Assigned task: Write out the data exactly from its first line onward, ending with the line in which "vget (vset v i x) j = vget v j := by" appears.
__________________________________________________
-- ==== Sys2Proof/Laws/State.lean ====
section
/-! SUPPORT. Reading and writing one part of the state: what each update leaves, and what a read finds after a write. -/

namespace Sys2Proof

/-! ### Fixed tables -/

@[simp] theorem vget_vset_same {α : Type} {n : Nat} (v : Vector α n) (i : Fin n) (x : α) : vget (vset v i x) i = x := by
  simp [vget, vset]

@[simp] theorem vget_vset_other {α : Type} {n : Nat} (v : Vector α n) {i j : Fin n} (h : j ≠ i) (x : α) :
    vget (vset v i x) j = vget v j := by
  have : i.1 ≠ j.1 := fun e => h (Fin.ext e.symm)
  simp [vget, vset, this]

theorem vget_vset {α : Type} {n : Nat} (v : Vector α n) (i j : Fin n) (x : α) :
    vget (vset v i x) j = if j = i then x else vget v j := by
  split
  · subst_vars; simp
  · simp [*]

@[simp] theorem vget_vmap {α β : Type} {n : Nat} (f : α → β) (v : Vector α n) (i : Fin n) :
    vget (vmap f v) i = f (vget v i) := by
  simp [vget, vmap]

@[simp] theorem vget_replicate {α : Type} {n : Nat} (x : α) (i : Fin n) : vget (Vector.replicate n x) i = x := by
  simp [vget]

@[simp] theorem vset_vget {α : Type} {n : Nat} (v : Vector α n) (i : Fin n) : vset v i (vget v i) = v := by
  simp [vget, vset]

/-- Two fixed tables with the same entries are the same. -/
theorem vext {α : Type} {n : Nat} {v w : Vector α n} (h : ∀ i, vget v i = vget w i) : v = w :=
  Vector.ext fun i hi => h ⟨i, hi⟩

namespace Machine

/-! ### Ports -/

@[simp] theorem State.port_setPort_same (s : State) (p : Port) (c : PortCtx) : (s.setPort p c).port p = c := by
  cases p <;> rfl

@[simp] theorem State.port_setPort_other (s : State) {p q : Port} (h : q ≠ p) (c : PortCtx) :
    (s.setPort p c).port q = s.port q := by
  cases p <;> cases q <;> first | rfl | exact absurd rfl h

theorem State.port_setPort (s : State) (p q : Port) (c : PortCtx) :
    (s.setPort p c).port q = if q = p then c else s.port q := by
  cases p <;> cases q <;> rfl

@[simp] theorem State.setPort_port (s : State) (p : Port) : s.setPort p (s.port p) = s := by cases p <;> rfl

@[simp] theorem State.setPort_setPort (s : State) (p : Port) (c d : PortCtx) :
    (s.setPort p c).setPort p d = s.setPort p d := by cases p <;> rfl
__________________________________________________
Written response:
-- ==== Sys2Proof/Laws/State.lean ====
section
/-! SUPPORT. Reading and writing one part of the state: what each update leaves, and what a read finds after a write. -/

namespace Sys2Proof

/-! ### Fixed tables -/

@[simp] theorem vget_vset_same {α : Type} {n : Nat} (v : Vector α n) (i : Fin n) (x : α) : vget (vset v i x) i = x := by
  simp [vget, vset]

@[simp] theorem vget_vset_other {α : Type} {n : Nat} (v : Vector α n) {i j : Fin n} (h : j ≠ i) (x : α) :
    vget (vset v i x) j = vget v j := by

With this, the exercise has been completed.